Parents vented about spending time and money — “they could have bought a house with the money they had invested,” Dawson remembered being told — but not getting results. Prospects worked with individual trainers and were on high school teams that, in some cases, played national schedules. And they competed in AAU, one of the United States’ main vessels for young players. Dawson kept hearing the same refrain: The players were supposed to be getting better at skills that would set them up for specific roles in the pro game, but it wasn’t happening.

“And so we said to ourselves, ‘Why don’t we just reverse engineer something for them that works?'” Ghorashy said.
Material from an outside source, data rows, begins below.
namespace Sys2Proof.Machine

section
variable (r : Response)

theorem Response.kind_mem :
    r.kind ∈ [0x0#4, 0x1#4, 0x2#4, 0x3#4, 0x4#4, 0x5#4, 0x6#4, 0x7#4, 0x8#4, 0x9#4, 0xE#4] := by
  cases r <;> simp [Response.kind]

theorem Response.kind_of_data_ne_zero (h : r.data ≠ 0) : r.kind ∈ [0x1#4, 0x2#4, 0x4#4, 0x8#4] := by
  cases r with
  | rspCrc _ | rspSerOk _ | rspSerByte _ | rspDesInvalidChecksum _ _ _ => simp [Response.kind]
  | _ => exact absurd rfl h

theorem Response.kind_of_len_ne_zero (h : r.len ≠ 0) : r.kind ∈ [0x8#4, 0x9#4] := by
  cases r with
  | rspDesInvalidChecksum _ _ _ | rspDesPayloadError _ _ => simp [Response.kind]
  | _ => exact absurd rfl h

/-- `PAYLOAD_SHORT` is the only detail code there is (R76). -/
theorem PayloadError.code_eq (e : PayloadError) : e.code = 0x1#4 := by
  cases e
  rfl

theorem Response.detail_cases : r.detail = 0x1#4 ∧ r.kind = 0x9#4 ∨ r.detail = 0x0#4 ∧ r.kind ≠ 0x9#4 := by
  cases r with
  | rspDesPayloadError e _ => exact .inl ⟨e.code_eq, rfl⟩
  | _ => exact .inr ⟨rfl, by simp [Response.kind]⟩

theorem Response.kind_of_record_ne_zero (h : r.record ≠ Record.zero) : r.kind = 0x6#4 := by
  cases r with
  | rspDesOk _ => rfl
  | _ => exact absurd rfl h

theorem Response.kind_of_payload_ne_zero (h : r.payload ≠ Vector.replicate 64 0#8) : r.kind = 0x8#4 := by
  cases r with
  | rspDesInvalidChecksum _ _ _ => rfl
  | _ => exact absurd rfl h

end

/-- Every payload length fits in the seven bits of `rsp_len`. -/
theorem toNat_ofNat_desLen (n : Fin 65) : (BitVec.ofNat 7 n).toNat = n := Nat.mod_eq_of_lt (by omega)

/-- Settles O45: the fields of each kind, and for each field the kinds that carry it. -/
theorem responseFieldsOfEachKind : Obligations.ResponseFieldsOfEachKind :=
  ⟨Response.kind_mem, Response.kind_of_data_ne_zero, Response.kind_of_len_ne_zero, Response.detail_cases,
    Response.kind_of_record_ne_zero, Response.kind_of_payload_ne_zero,
    fun _ n _ => ⟨rfl, rfl, toNat_ofNat_desLen n, rfl⟩, fun e n => ⟨rfl, e.code_eq, toNat_ofNat_desLen n⟩,
    fun _ => ⟨rfl, rfl⟩, fun _ => ⟨rfl, rfl⟩, fun _ => ⟨rfl, rfl⟩, rfl, rfl, rfl, rfl, rfl, rfl, rfl⟩

end Sys2Proof.Machine
end

section
/-! The CRC function against its parameters, the CRCU commands, and that a changed byte changes the CRC (spec
40_crc.md). -/

namespace Sys2Proof.Machine

/-! ## `crc_step` is linear and loses nothing (R78) -/

theorem iterate_crcBit_xor (n : Nat) (a b : Word) : crcBit^[n] (a ^^^ b) = crcBit^[n] a ^^^ crcBit^[n] b := by
  induction n generalizing a b with
  | zero => rfl
  | succ n ih => rw [Function.iterate_succ_apply, crcBit_xor, ih]; rfl

theorem crcStep_xor (a b : Word) (d e : Byte) : crcStep (a ^^^ b) (d ^^^ e) = crcStep a d ^^^ crcStep b e := by
  rw [crcStep, crcStep, crcStep, ← iterate_crcBit_xor, BitVec.setWidth_xor]
  congr 1
  ac_rfl

/-- Settles O6: eight passes of `crcBit` are the loop, and each pass is linear. -/
theorem crcStepIsLinear : Obligations.CrcStepIsLinear := by
  refine ⟨fun acc d => ?_, fun a b => crcStep_xor a b 0 0, by decide⟩
  exact (List.foldl_const crcBit _ (List.range 8)).symm

theorem crcStep_left_injective (d : Byte) : Function.Injective fun acc => crcStep acc d := by
  intro a b h
  exact (BitVec.xor_left_inj _).mp (crcBit_injective.iterate 8 h)

theorem crcStep_right_injective (acc : Word) : Function.Injective (crcStep acc) := by
  intro d e h
  have hw : d.setWidth 32 = e.setWidth 32 := (BitVec.xor_right_inj _).mp (crcBit_injective.iterate 8 h)
  simpa using congrArg (BitVec.setWidth 8) hw

theorem crcUpdate_injective (bs : List Byte) : Function.Injective fun acc => crcUpdate acc bs := by
  induction bs with
  | nil => exact Function.injective_id
  | cons d bs ih => exact ih.comp (crcStep_left_injective d)

theorem crc32_injective_at (as bs : List Byte) : Function.Injective fun d => crc32 (as ++ d :: bs) := by
  intro d e h
  simp only [crc32, crcUpdate_append, crcUpdate_cons, BitVec.xor_left_inj] at h
  exact crcStep_right_injective _ (crcUpdate_injective bs h)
Overtime Elite was born in 2021 and had the tenets of a basketball academy (the players lived near and trained at NBA-level facilities), where they could enter at 16 and stay until they left for college or the pros. But it was also an actual basketball league, and groups of scouts would visit on a regular basis. There’s also an Overtime YouTube page that now has more than 3.5 million subscribers, giving the kids a worldwide audience.

“The notion of paying an athlete, putting professional resources around them at a very young age is not something that you really see in high school basketball or football,” Ghorashy said. “But you cross a body of water into Europe, and Luka Doncic and all these players are getting that sort of environment since a really young age.

“You look at all the sports, especially soccer. That’s basically the model that is being replicated.”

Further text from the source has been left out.